-- ==== Sys2Proof/Certificates/Slice0/Obligations.lean ====
section
/-! DEFINITION. The statements about the machine. Each docstring says what the statement says, and which rules of the specification it rests on
(`log n` is an entry of the assumption log). -/

namespace Sys2Proof.Machine

/-! ### Abbreviations of the statements -/

/-- The next state of a micro-operation that writes one register and nothing else (R327). -/
def Obl.micro (s : State) (d : Fin 16) (v : Word32) : State :=
  { s with dev := { s.dev with micro := { s.dev.micro with regs := Tbl.set 0 d.val v s.dev.micro.regs } } }

/-- The page and the command status register of a block command (R68, and the command tables of the blocks), but for the commands of
COH.EXT_CMD and those that write the module store or the fuses. -/
def Obl.commandOf (c : Instr) : Option (Nat × Nat) :=
  match c with
  | .hostNop | .hostRead _ | .clearDead _ | .declareDead _ => some (Reg.coh, 0x9144)
  | .xltNop | .ctxRead _ | .ctxWrite _ | .invPage _ | .invRange _ | .invPart _ | .faultRead _ | .faultResume _ | .faultAbort _ => some (Reg.xlt, 0x8104)
  | .tierNop | .areaSet | .thatchInit | .flush | .driveFail _ | .driveRebuild _ => some (Reg.tier, 0xA104)
  | .opqNop | .qCreate _ _ | .qRead _ | .qDrain _ | .qEnable _ | .qReset _ | .qDestroy _ | .partSet _ | .partRead _ | .coreAssign _ | .coreRelease _ | .partReset _ => some (Reg.opq, 0x7104)
  | .rteNop | .rtRead | .rtWrite | .treeRead | .treeWrite | .cktOpen | .cktClose | .cktRead => some (Reg.rte, 0xB104)
  | .shpNop | .mtrRead _ _ | .mtrWrite _ _ => some (Reg.shp, 0xC104)
  | .secNop | .slotRead _ | .secLogRead | .quietSet _ | .fkeyFlush _ => some (Reg.sec, 0x6104)
  | .ctlNop | .switchover | .standbyResync => some (Reg.ctl, 0x4108)
  | .pwrNop | .vote | .partPolicy _ | .thermPoint | .psensePoint => some (Reg.pwr, 0x2104)
  | .cmpNop | .imgDistribute => some (Reg.cmp, 0xD10C)
  | .glbNop | .partCreate _ _ | .partDestroy _ | .partQuery _ => some (Reg.glb, 0x118)
  | .calNop | .optRecal _ => some (Reg.glb, 0x18C)
  | .ddrNop c | .trainCheck c => some (Reg.ddr c.val, Dev.ddrA c.val + 0x118)
  | .rasNop c | .rasLogRead c | .markDevice c | .retireRow c | .retireBank c | .clearLostSet c => some (Reg.ras c, Reg.ras c * 4096 + 0x104)
  | .fabNop c | .retrain c _ _ | .testStart c | .testStop c | .clearHeld c => some (Reg.fab c.val, Dev.fabA c.val + 0x10C)
  | _ => none

/-- The commands of COH.EXT_CMD (R66, R69). -/
def Obl.isExtCommand (c : Instr) : Bool :=
  match c with
  | .cohNop | .extRead .. | .extAssign .. | .extGrant .. | .extRestrict .. | .extRevoke .. | .extScrub .. | .hsetRead .. | .hsetWrite .. | .regionCreate .. | .regionDestroy .. => true
  | _ => false

/-- The next state in which the device is `d` and everything else as before. -/
def Obl.dev (s : State) (d : Dev) : Host.Outcome State Fault Refusal := .next { s with dev := d }

/-- A request that its home admits (R60) and may start at once: below the gutter (the companion's with a node ID set), from a host that is
not dead, with room at the home, allowed by every check of R60 in the extent `e` (entry `i`), on a resident line that is not in transition, not
reserved, not held by a dead owner, and whose data bring no uncorrectable word. -/
def Obl.Admits (d : Dev) (h : ReqHdr) (kind : ReqKind) (i : Nat) (e : Ext) : Prop :=
  let line := h.offset.toNat / 64; let d0 := d.lookTag i e h.offset.toNat
  (h.via = .companion → d.compNode ≠ 0xFFFF) ∧ h.offset.toNat < gutterBase ∧ d.isDead (d.sentBy h).src = false ∧ d.trackerRoom (d.lineHalf line) = true ∧
  (d.hostChecks (d.sentBy h) kind).toOption = some (i, e) ∧ (match d0.dirEnt line with | some ent => ent.modified && ent.sharers.any d0.isDead | none => false) = false ∧ d0.tx? line = none ∧
  d.firstResv (BitVec.ofNat 42 line) = none ∧ d0.firstResv (BitVec.ofNat 42 line) = none ∧ d0.resident e h.offset.toNat = true ∧
  d0.mem.wrBad.contains line = false ∧ d0.mem.rdBad.contains line = false

/-- A request that passes the checks of R60 at its home: below the gutter (the companion's with a node ID set), from a host that is not dead, with
room at the home, in the extent `e` (entry `i`), on a line that is not reserved for it. -/
def Obl.Checked (d : Dev) (h : ReqHdr) (kind : ReqKind) (i : Nat) (e : Ext) : Prop :=
  (h.via = .companion → d.compNode ≠ 0xFFFF) ∧ h.offset.toNat < gutterBase ∧ d.isDead (d.sentBy h).src = false ∧
  d.trackerRoom (d.lineHalf (h.offset.toNat / 64)) = true ∧ d.reserved (d.sentBy h).src h.tag (BitVec.ofNat 42 (h.offset.toNat / 64)) = false ∧
  (d.hostChecks (d.sentBy h) kind).toOption = some (i, e)

/-- A request with bytes to write or an ATOMIC that R122 and R124 let run. -/
def Obl.Formed (h : ReqHdr) : ReqKind → Prop
  | .writePartial _ m => m ≠ 0
  | .atomic aop wide o => aop.toNat < 10 ∧ h.offset.toNat % (if wide then 8 else 4) = 0 ∧ o.length = atomicLen aop wide
  | _ => True

/-- The command that carries a request. -/
def Obl.homeCommand (h : ReqHdr) : ReqKind → Instr
  | .loadShared nc => .loadShared h nc
  | .loadOwn => .loadOwn h
  | .store x => .store h x
  | .writeInval x bad => .writeInval h x bad
  | .writePartial x m => .writePartial h x m
  | .atomic aop wide operand => .atomic h aop wide operand

/-- Whether an ATOMIC is well formed (R122, R124) and finds, where it may come again, no stored answer but room for its own (R455); a WRITE_PARTIAL
has bytes to write. -/
def Obl.WellMade (d : Dev) (h : ReqHdr) (e : Ext) : ReqKind → Prop
  | .writePartial _ m => m ≠ 0
  | .atomic aop wide o => aop.toNat < 10 ∧ h.offset.toNat % (if wide then 8 else 4) = 0 ∧ o.length = atomicLen aop wide ∧
      (h.riss = true → (d.coh.replies.find? fun x => x.half == homeHalf e h.offset.toNat && x.src == (d.sentBy h).src && x.tag == h.tag &&
        x.offset == h.offset) = none) ∧
      (h.pv = true → (d.coh.replies.filter fun x => x.half == homeHalf e h.offset.toNat).length < 16384)
  | _ => True

/-- A record of a finding in the words of a line on the mesh (R250). -/
def Obl.meshRecord (h : Half) (e : Ext) (line : LineNo) (syn : List Byte) (type sev : Nat) (d : Dev) : Dev :=
  d.log h { type := type, sev := sev, block := blockOf Reg.coh, part := some e.part, addr := d.fabAddr (lineOff line),
            detail := (41, 1, 0xFF) :: (List.range 8).map fun w => (42 + 2 * w, 2, (syn.getD w 0).toNat) }

/-- What a received frame finds of an acknowledgement and of returned credits (R407, R420): taken in RESUME, ACTIVE and TEST. -/
def Obl.inService (st : LinkState) : Bool := st == .resume || st == .active || st == .test

/-- A TEST frame as a port sends it (R404). -/
def Obl.testFrame (b : List Byte) : LinkFrame :=
  { seq := 0, vc := 0, kind := 2, sop := false, eop := false, av := false, len := 0, ack := 0, cretVc := 0, cretValid := false, cret := 0, payload := b,
    crcBad := false, fecBad := false }

end Sys2Proof.Machine

open Sys2Proof Sys2Proof.Machine

/-- For every command c and every state s whose queue is c followed by rest, step answers what exec answers for c on s with the queue rest (the
model's queue, log entry 3). (01_pool_node.md, log 3.) -/
def Obligations.StepRunsTheFrontCommand : Prop :=
  ∀ (c : Instr) (rest : List Instr) (s : State), s.pending = c :: rest → step s = exec c { s with pending := rest }

/-- For every state with an empty queue, one nanosecond passes: the duration is one more, the global count is one more modulo 2^64 if it runs
and no freeze holds it and is unchanged otherwise, every register word, latch and held word is unchanged, and everything but the time, the
count and the counters is as before. The step answers that state where no IMG_DISTRIBUTE waits for its lines and no control message waits
for its block; else those that wait are tried again on it. That time passes on an empty queue, and that what waits is tried again then, is
the model's choice (log 4, log 77, log 78); counting by 1 in each ns is R369, the freeze is R379. (R369, R370, R372, R379, log 4, log 77,
log 78.) -/
def Obligations.IdleStepLetsOneNanosecondPass : Prop :=
  ∀ s : State, s.pending = [] →
    ∃ u : Dev, step s = .next { s with dev := (u.spreadStep s.nv.fuses).runMsgs } ∧
      (s.dev.fw.spread = none → s.dev.sec.msgs = [] → step s = .next { s with dev := u }) ∧ u.now = s.dev.now + 1 ∧
      u.gtc = (if s.dev.gtc.running = true ∧ s.dev.gtc.freeze ≤ s.dev.now then { s.dev.gtc with count := s.dev.gtc.count + 1 }
        else s.dev.gtc) ∧
      u.regs.words = s.dev.regs.words ∧ u.regs.latch = s.dev.regs.latch ∧ u.regs.held = s.dev.regs.held ∧
      ({ u with now := s.dev.now, gtc := s.dev.gtc, regs := s.dev.regs } : Dev) = s.dev
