@[simp] theorem Dev.modPwr_now (f : Pwr → Pwr) (d : Dev) : (d.modPwr f).now = d.now := rfl
@[simp] theorem Dev.modPwr_draws (f : Pwr → Pwr) (d : Dev) : (d.modPwr f).draws = d.draws := rfl
@[simp] theorem Dev.modPwr_out (f : Pwr → Pwr) (d : Dev) : (d.modPwr f).out = d.out := rfl
@[simp] theorem Dev.modPwr_straps (f : Pwr → Pwr) (d : Dev) : (d.modPwr f).straps = d.straps := rfl
@[simp] theorem Dev.modPwr_regs (f : Pwr → Pwr) (d : Dev) : (d.modPwr f).regs = d.regs := rfl
@[simp] theorem Dev.modPwr_mem (f : Pwr → Pwr) (d : Dev) : (d.modPwr f).mem = d.mem := rfl
@[simp] theorem Dev.modPwr_irq (f : Pwr → Pwr) (d : Dev) : (d.modPwr f).irq = d.irq := rfl
@[simp] theorem Dev.modPwr_ras (f : Pwr → Pwr) (d : Dev) : (d.modPwr f).ras = d.ras := rfl
@[simp] theorem Dev.modPwr_coh (f : Pwr → Pwr) (d : Dev) : (d.modPwr f).coh = d.coh := rfl
@[simp] theorem Dev.modPwr_tier (f : Pwr → Pwr) (d : Dev) : (d.modPwr f).tier = d.tier := rfl
@[simp] theorem Dev.modPwr_ddr (f : Pwr → Pwr) (d : Dev) : (d.modPwr f).ddr = d.ddr := rfl
@[simp] theorem Dev.modPwr_fab (f : Pwr → Pwr) (d : Dev) : (d.modPwr f).fab = d.fab := rfl
@[simp] theorem Dev.modPwr_parts (f : Pwr → Pwr) (d : Dev) : (d.modPwr f).parts = d.parts := rfl
@[simp] theorem Dev.modPwr_sec (f : Pwr → Pwr) (d : Dev) : (d.modPwr f).sec = d.sec := rfl
@[simp] theorem Dev.modPwr_gtc (f : Pwr → Pwr) (d : Dev) : (d.modPwr f).gtc = d.gtc := rfl
@[simp] theorem Dev.modPwr_sync (f : Pwr → Pwr) (d : Dev) : (d.modPwr f).sync = d.sync := rfl
@[simp] theorem Dev.modPwr_cmp (f : Pwr → Pwr) (d : Dev) : (d.modPwr f).cmp = d.cmp := rfl
@[simp] theorem Dev.modPwr_side (f : Pwr → Pwr) (d : Dev) : (d.modPwr f).side = d.side := rfl
@[simp] theorem Dev.modPwr_xlt (f : Pwr → Pwr) (d : Dev) : (d.modPwr f).xlt = d.xlt := rfl
@[simp] theorem Dev.modPwr_opq (f : Pwr → Pwr) (d : Dev) : (d.modPwr f).opq = d.opq := rfl
@[simp] theorem Dev.modPwr_micro (f : Pwr → Pwr) (d : Dev) : (d.modPwr f).micro = d.micro := rfl
@[simp] theorem Dev.modPwr_pwr (f : Pwr → Pwr) (d : Dev) : (d.modPwr f).pwr = f d.pwr := rfl
@[simp] theorem Dev.modPwr_ctl (f : Pwr → Pwr) (d : Dev) : (d.modPwr f).ctl = d.ctl := rfl
@[simp] theorem Dev.modPwr_dawn (f : Pwr → Pwr) (d : Dev) : (d.modPwr f).dawn = d.dawn := rfl
@[simp] theorem Dev.modPwr_fw (f : Pwr → Pwr) (d : Dev) : (d.modPwr f).fw = d.fw := rfl
@[simp] theorem Dev.modPwr_cal (f : Pwr → Pwr) (d : Dev) : (d.modPwr f).cal = d.cal := rfl
@[simp] theorem Dev.modPwr_cores (f : Pwr → Pwr) (d : Dev) : (d.modPwr f).cores = d.cores := rfl
@[simp] theorem Dev.modPwr_lmap (f : Pwr → Pwr) (d : Dev) : (d.modPwr f).lmap = d.lmap := rfl

@[simp] theorem Dev.modSync_now (f : Sync → Sync) (d : Dev) : (d.modSync f).now = d.now := rfl
@[simp] theorem Dev.modSync_draws (f : Sync → Sync) (d : Dev) : (d.modSync f).draws = d.draws := rfl
@[simp] theorem Dev.modSync_out (f : Sync → Sync) (d : Dev) : (d.modSync f).out = d.out := rfl
@[simp] theorem Dev.modSync_straps (f : Sync → Sync) (d : Dev) : (d.modSync f).straps = d.straps := rfl
@[simp] theorem Dev.modSync_regs (f : Sync → Sync) (d : Dev) : (d.modSync f).regs = d.regs := rfl
@[simp] theorem Dev.modSync_mem (f : Sync → Sync) (d : Dev) : (d.modSync f).mem = d.mem := rfl
@[simp] theorem Dev.modSync_irq (f : Sync → Sync) (d : Dev) : (d.modSync f).irq = d.irq := rfl
@[simp] theorem Dev.modSync_ras (f : Sync → Sync) (d : Dev) : (d.modSync f).ras = d.ras := rfl
@[simp] theorem Dev.modSync_coh (f : Sync → Sync) (d : Dev) : (d.modSync f).coh = d.coh := rfl
@[simp] theorem Dev.modSync_tier (f : Sync → Sync) (d : Dev) : (d.modSync f).tier = d.tier := rfl
@[simp] theorem Dev.modSync_ddr (f : Sync → Sync) (d : Dev) : (d.modSync f).ddr = d.ddr := rfl
@[simp] theorem Dev.modSync_fab (f : Sync → Sync) (d : Dev) : (d.modSync f).fab = d.fab := rfl
@[simp] theorem Dev.modSync_parts (f : Sync → Sync) (d : Dev) : (d.modSync f).parts = d.parts := rfl
@[simp] theorem Dev.modSync_sec (f : Sync → Sync) (d : Dev) : (d.modSync f).sec = d.sec := rfl
@[simp] theorem Dev.modSync_gtc (f : Sync → Sync) (d : Dev) : (d.modSync f).gtc = d.gtc := rfl
@[simp] theorem Dev.modSync_sync (f : Sync → Sync) (d : Dev) : (d.modSync f).sync = f d.sync := rfl
@[simp] theorem Dev.modSync_cmp (f : Sync → Sync) (d : Dev) : (d.modSync f).cmp = d.cmp := rfl
@[simp] theorem Dev.modSync_side (f : Sync → Sync) (d : Dev) : (d.modSync f).side = d.side := rfl
@[simp] theorem Dev.modSync_xlt (f : Sync → Sync) (d : Dev) : (d.modSync f).xlt = d.xlt := rfl
@[simp] theorem Dev.modSync_opq (f : Sync → Sync) (d : Dev) : (d.modSync f).opq = d.opq := rfl
@[simp] theorem Dev.modSync_micro (f : Sync → Sync) (d : Dev) : (d.modSync f).micro = d.micro := rfl
@[simp] theorem Dev.modSync_pwr (f : Sync → Sync) (d : Dev) : (d.modSync f).pwr = d.pwr := rfl
@[simp] theorem Dev.modSync_ctl (f : Sync → Sync) (d : Dev) : (d.modSync f).ctl = d.ctl := rfl
@[simp] theorem Dev.modSync_dawn (f : Sync → Sync) (d : Dev) : (d.modSync f).dawn = d.dawn := rfl
@[simp] theorem Dev.modSync_fw (f : Sync → Sync) (d : Dev) : (d.modSync f).fw = d.fw := rfl
@[simp] theorem Dev.modSync_cal (f : Sync → Sync) (d : Dev) : (d.modSync f).cal = d.cal := rfl
@[simp] theorem Dev.modSync_cores (f : Sync → Sync) (d : Dev) : (d.modSync f).cores = d.cores := rfl
@[simp] theorem Dev.modSync_lmap (f : Sync → Sync) (d : Dev) : (d.modSync f).lmap = d.lmap := rfl

@[simp] theorem Dev.modSec_now (f : Sec → Sec) (d : Dev) : (d.modSec f).now = d.now := rfl
@[simp] theorem Dev.modSec_draws (f : Sec → Sec) (d : Dev) : (d.modSec f).draws = d.draws := rfl
@[simp] theorem Dev.modSec_out (f : Sec → Sec) (d : Dev) : (d.modSec f).out = d.out := rfl
@[simp] theorem Dev.modSec_straps (f : Sec → Sec) (d : Dev) : (d.modSec f).straps = d.straps := rfl
@[simp] theorem Dev.modSec_regs (f : Sec → Sec) (d : Dev) : (d.modSec f).regs = d.regs := rfl
@[simp] theorem Dev.modSec_mem (f : Sec → Sec) (d : Dev) : (d.modSec f).mem = d.mem := rfl
@[simp] theorem Dev.modSec_irq (f : Sec → Sec) (d : Dev) : (d.modSec f).irq = d.irq := rfl
@[simp] theorem Dev.modSec_ras (f : Sec → Sec) (d : Dev) : (d.modSec f).ras = d.ras := rfl
@[simp] theorem Dev.modSec_coh (f : Sec → Sec) (d : Dev) : (d.modSec f).coh = d.coh := rfl
@[simp] theorem Dev.modSec_tier (f : Sec → Sec) (d : Dev) : (d.modSec f).tier = d.tier := rfl
@[simp] theorem Dev.modSec_ddr (f : Sec → Sec) (d : Dev) : (d.modSec f).ddr = d.ddr := rfl
@[simp] theorem Dev.modSec_fab (f : Sec → Sec) (d : Dev) : (d.modSec f).fab = d.fab := rfl
@[simp] theorem Dev.modSec_parts (f : Sec → Sec) (d : Dev) : (d.modSec f).parts = d.parts := rfl
@[simp] theorem Dev.modSec_sec (f : Sec → Sec) (d : Dev) : (d.modSec f).sec = f d.sec := rfl
@[simp] theorem Dev.modSec_gtc (f : Sec → Sec) (d : Dev) : (d.modSec f).gtc = d.gtc := rfl
@[simp] theorem Dev.modSec_sync (f : Sec → Sec) (d : Dev) : (d.modSec f).sync = d.sync := rfl
@[simp] theorem Dev.modSec_cmp (f : Sec → Sec) (d : Dev) : (d.modSec f).cmp = d.cmp := rfl
@[simp] theorem Dev.modSec_side (f : Sec → Sec) (d : Dev) : (d.modSec f).side = d.side := rfl
@[simp] theorem Dev.modSec_xlt (f : Sec → Sec) (d : Dev) : (d.modSec f).xlt = d.xlt := rfl
@[simp] theorem Dev.modSec_opq (f : Sec → Sec) (d : Dev) : (d.modSec f).opq = d.opq := rfl
@[simp] theorem Dev.modSec_micro (f : Sec → Sec) (d : Dev) : (d.modSec f).micro = d.micro := rfl
@[simp] theorem Dev.modSec_pwr (f : Sec → Sec) (d : Dev) : (d.modSec f).pwr = d.pwr := rfl
@[simp] theorem Dev.modSec_ctl (f : Sec → Sec) (d : Dev) : (d.modSec f).ctl = d.ctl := rfl
@[simp] theorem Dev.modSec_dawn (f : Sec → Sec) (d : Dev) : (d.modSec f).dawn = d.dawn := rfl
@[simp] theorem Dev.modSec_fw (f : Sec → Sec) (d : Dev) : (d.modSec f).fw = d.fw := rfl
@[simp] theorem Dev.modSec_cal (f : Sec → Sec) (d : Dev) : (d.modSec f).cal = d.cal := rfl
@[simp] theorem Dev.modSec_cores (f : Sec → Sec) (d : Dev) : (d.modSec f).cores = d.cores := rfl
@[simp] theorem Dev.modSec_lmap (f : Sec → Sec) (d : Dev) : (d.modSec f).lmap = d.lmap := rfl

@[simp] theorem Dev.modCtl_now (f : Ctl → Ctl) (d : Dev) : (d.modCtl f).now = d.now := rfl
@[simp] theorem Dev.modCtl_draws (f : Ctl → Ctl) (d : Dev) : (d.modCtl f).draws = d.draws := rfl
@[simp] theorem Dev.modCtl_out (f : Ctl → Ctl) (d : Dev) : (d.modCtl f).out = d.out := rfl
@[simp] theorem Dev.modCtl_straps (f : Ctl → Ctl) (d : Dev) : (d.modCtl f).straps = d.straps := rfl
@[simp] theorem Dev.modCtl_regs (f : Ctl → Ctl) (d : Dev) : (d.modCtl f).regs = d.regs := rfl
@[simp] theorem Dev.modCtl_mem (f : Ctl → Ctl) (d : Dev) : (d.modCtl f).mem = d.mem := rfl
@[simp] theorem Dev.modCtl_irq (f : Ctl → Ctl) (d : Dev) : (d.modCtl f).irq = d.irq := rfl
@[simp] theorem Dev.modCtl_ras (f : Ctl → Ctl) (d : Dev) : (d.modCtl f).ras = d.ras := rfl
@[simp] theorem Dev.modCtl_coh (f : Ctl → Ctl) (d : Dev) : (d.modCtl f).coh = d.coh := rfl
@[simp] theorem Dev.modCtl_tier (f : Ctl → Ctl) (d : Dev) : (d.modCtl f).tier = d.tier := rfl
@[simp] theorem Dev.modCtl_ddr (f : Ctl → Ctl) (d : Dev) : (d.modCtl f).ddr = d.ddr := rfl
@[simp] theorem Dev.modCtl_fab (f : Ctl → Ctl) (d : Dev) : (d.modCtl f).fab = d.fab := rfl
@[simp] theorem Dev.modCtl_parts (f : Ctl → Ctl) (d : Dev) : (d.modCtl f).parts = d.parts := rfl
@[simp] theorem Dev.modCtl_sec (f : Ctl → Ctl) (d : Dev) : (d.modCtl f).sec = d.sec := rfl
@[simp] theorem Dev.modCtl_gtc (f : Ctl → Ctl) (d : Dev) : (d.modCtl f).gtc = d.gtc := rfl
@[simp] theorem Dev.modCtl_sync (f : Ctl → Ctl) (d : Dev) : (d.modCtl f).sync = d.sync := rfl
@[simp] theorem Dev.modCtl_cmp (f : Ctl → Ctl) (d : Dev) : (d.modCtl f).cmp = d.cmp := rfl
@[simp] theorem Dev.modCtl_side (f : Ctl → Ctl) (d : Dev) : (d.modCtl f).side = d.side := rfl
@[simp] theorem Dev.modCtl_xlt (f : Ctl → Ctl) (d : Dev) : (d.modCtl f).xlt = d.xlt := rfl
@[simp] theorem Dev.modCtl_opq (f : Ctl → Ctl) (d : Dev) : (d.modCtl f).opq = d.opq := rfl
@[simp] theorem Dev.modCtl_micro (f : Ctl → Ctl) (d : Dev) : (d.modCtl f).micro = d.micro := rfl
@[simp] theorem Dev.modCtl_pwr (f : Ctl → Ctl) (d : Dev) : (d.modCtl f).pwr = d.pwr := rfl
@[simp] theorem Dev.modCtl_ctl (f : Ctl → Ctl) (d : Dev) : (d.modCtl f).ctl = f d.ctl := rfl
@[simp] theorem Dev.modCtl_dawn (f : Ctl → Ctl) (d : Dev) : (d.modCtl f).dawn = d.dawn := rfl
@[simp] theorem Dev.modCtl_fw (f : Ctl → Ctl) (d : Dev) : (d.modCtl f).fw = d.fw := rfl
@[simp] theorem Dev.modCtl_cal (f : Ctl → Ctl) (d : Dev) : (d.modCtl f).cal = d.cal := rfl
@[simp] theorem Dev.modCtl_cores (f : Ctl → Ctl) (d : Dev) : (d.modCtl f).cores = d.cores := rfl
@[simp] theorem Dev.modCtl_lmap (f : Ctl → Ctl) (d : Dev) : (d.modCtl f).lmap = d.lmap := rfl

_Work required_
Starting at the line that has "(d.modSync f).gtc = d.gtc := rfl" and ending at the line that has "(d.modSync f).fw = d.fw := rfl", please write out the lines above exactly, leaving out all others.

_Answer to this task_
@[simp] theorem Dev.modSync_gtc (f : Sync → Sync) (d : Dev) : (d.modSync f).gtc = d.gtc := rfl
@[simp] theorem Dev.modSync_sync (f : Sync → Sync) (d : Dev) : (d.modSync f).sync = f d.sync := rfl
@[simp] theorem Dev.modSync_cmp (f : Sync → Sync) (d : Dev) : (d.modSync f).cmp = d.cmp := rfl
@[simp] theorem Dev.modSync_side (f : Sync → Sync) (d : Dev) : (d.modSync f).side = d.side := rfl
@[simp] theorem Dev.modSync_xlt (f : Sync → Sync) (d : Dev) : (d.modSync f).xlt = d.xlt := rfl
@[simp] theorem Dev.modSync_opq (f : Sync → Sync) (d : Dev) : (d.modSync f).opq = d.opq := rfl
@[simp] theorem Dev.modSync_micro (f : Sync → Sync) (d : Dev) : (d.modSync f).micro = d.micro := rfl
@[simp] theorem Dev.modSync_pwr (f : Sync → Sync) (d : Dev) : (d.modSync f).pwr = d.pwr := rfl
@[simp] theorem Dev.modSync_ctl (f : Sync → Sync) (d : Dev) : (d.modSync f).ctl = d.ctl := rfl
@[simp] theorem Dev.modSync_dawn (f : Sync → Sync) (d : Dev) : (d.modSync f).dawn = d.dawn := rfl
@[simp] theorem Dev.modSync_fw (f : Sync → Sync) (d : Dev) : (d.modSync f).fw = d.fw := rfl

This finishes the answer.